## Exercise prompt
Using the records provided below, locate and copy each line that contains the word "faulted".

START Information provided

/-- The end of the step after an instruction's own rule (R401). A fault ends the step there. Otherwise the instruction
retires: pc advances by 4 unless it was written (R410), and both counters by 1 (R445, R446). Then, where HALT or EXIT set
`halted`, the step returns Halted with no dispatch (R411); otherwise the dispatcher runs on the retired state (R433), and the
result is Fault where its push failed (R437), else Paused in single-step mode, else Continue (R405); with no vector to
dispatch the dispatcher changes nothing. Rests on the spec's own decisions D23, D27, D30, D31, D45 and D56. -/
def Obligations.RetireAdvancesPcAndCounters : Prop :=
  ∀ u : State,
    let r : State := { u with
      pc := if u.pcWritten then u.pc else u.pc + 4,
      instructionCount := u.instructionCount + 1, cycleCount := u.cycleCount + 1 }
    (u.result = some .fault → finishStep u = u) ∧
    (u.result ≠ some .fault → u.halted = true → finishStep u = { r with result := some .halted }) ∧
    (u.result ≠ some .fault → u.halted = false →
      ((dispatchIrq r).result = some .fault → finishStep u = dispatchIrq r) ∧
      ((dispatchIrq r).result ≠ some .fault →
        finishStep u = { dispatchIrq r with result := some (if u.singleStep then .paused else .continued) }) ∧
      ((u.irqGlobalEnable = false ∨ ∀ i : Irq, (u.vec[i].pending && u.vec[i].enabled) = false) →
        finishStep u = { r with result := some (if u.singleStep then .paused else .continued) }))

/-- R402, R403 and R404 in their order: a break request halts the CPU and is cleared; a halted CPU changes nothing; an
enabled breakpoint at pc pauses and changes nothing. Rests on the spec's own decisions D26, D40, D48 and D49. -/
def Obligations.IdleStepsRunNoInstruction : Prop :=
  ∀ s : State,
    (s.breakRequest = true →
      step s = .next { s with breakRequest := false, halted := true, result := some .halted }) ∧
    (s.breakRequest = false → s.halted = true → step s = .next { s with result := some .halted }) ∧
    (s.breakRequest = false → s.halted = false → s.dbgEnabled = true → s.pc ∈ s.breakpoints →
      step s = .next { s with result := some .paused })

/-- R406 and R408: a failed fetch records MemoryFault(FETCH), an opcode outside the map records IllegalOpcode with the
word; but for the step's own signals nothing else changes. The reason of a MemoryFault is recorded by its code of R422, here
and in every statement that records one. Rests on the spec's own decisions D24, D25 and D44 and log entries 6 and 21. -/
def Obligations.FetchAndDecodeFaultsAreRecorded : Prop :=
  Reason.range.code = 1 ∧ Reason.notPresent.code = 2 ∧ Reason.permission.code = 3 ∧
  ∀ s : State, s.breakRequest = false → s.halted = false → s.atBreakpoint = false →
    (∀ r : Reason, s.check .fetch s.pc 4 = some r →
      step s = .next { s with
        pcWritten := false, faulted := true, faultCause := 1,
        faultInfo := ⟨1, s.pc, 4, r.code, 0⟩, result := some .fault }) ∧
    (s.check .fetch s.pc 4 = none → lookupOp s.params.opcodeMap (opcodeOf (s.loadWord s.pc)) = none →
      step s = .next { s with
        pcWritten := false, ir := s.loadWord s.pc, faulted := true, faultCause := 3,
        faultInfo := ⟨11, s.pc, 0, 5, s.loadWord s.pc⟩, result := some .fault })

/-- R400 and R411: every step of every state answers a next state with one of the four results. Rests on the spec's
own decision D24 and log entry 6. -/
def Obligations.EveryStepReturnsAResult : Prop :=
  ∀ s : State, ∃ (t : State) (r : StepResult), step s = .next t ∧ t.result = some r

END Information provided

## Response below
        pcWritten := false, faulted := true, faultCause := 1,
        pcWritten := false, ir := s.loadWord s.pc, faulted := true, faultCause := 3,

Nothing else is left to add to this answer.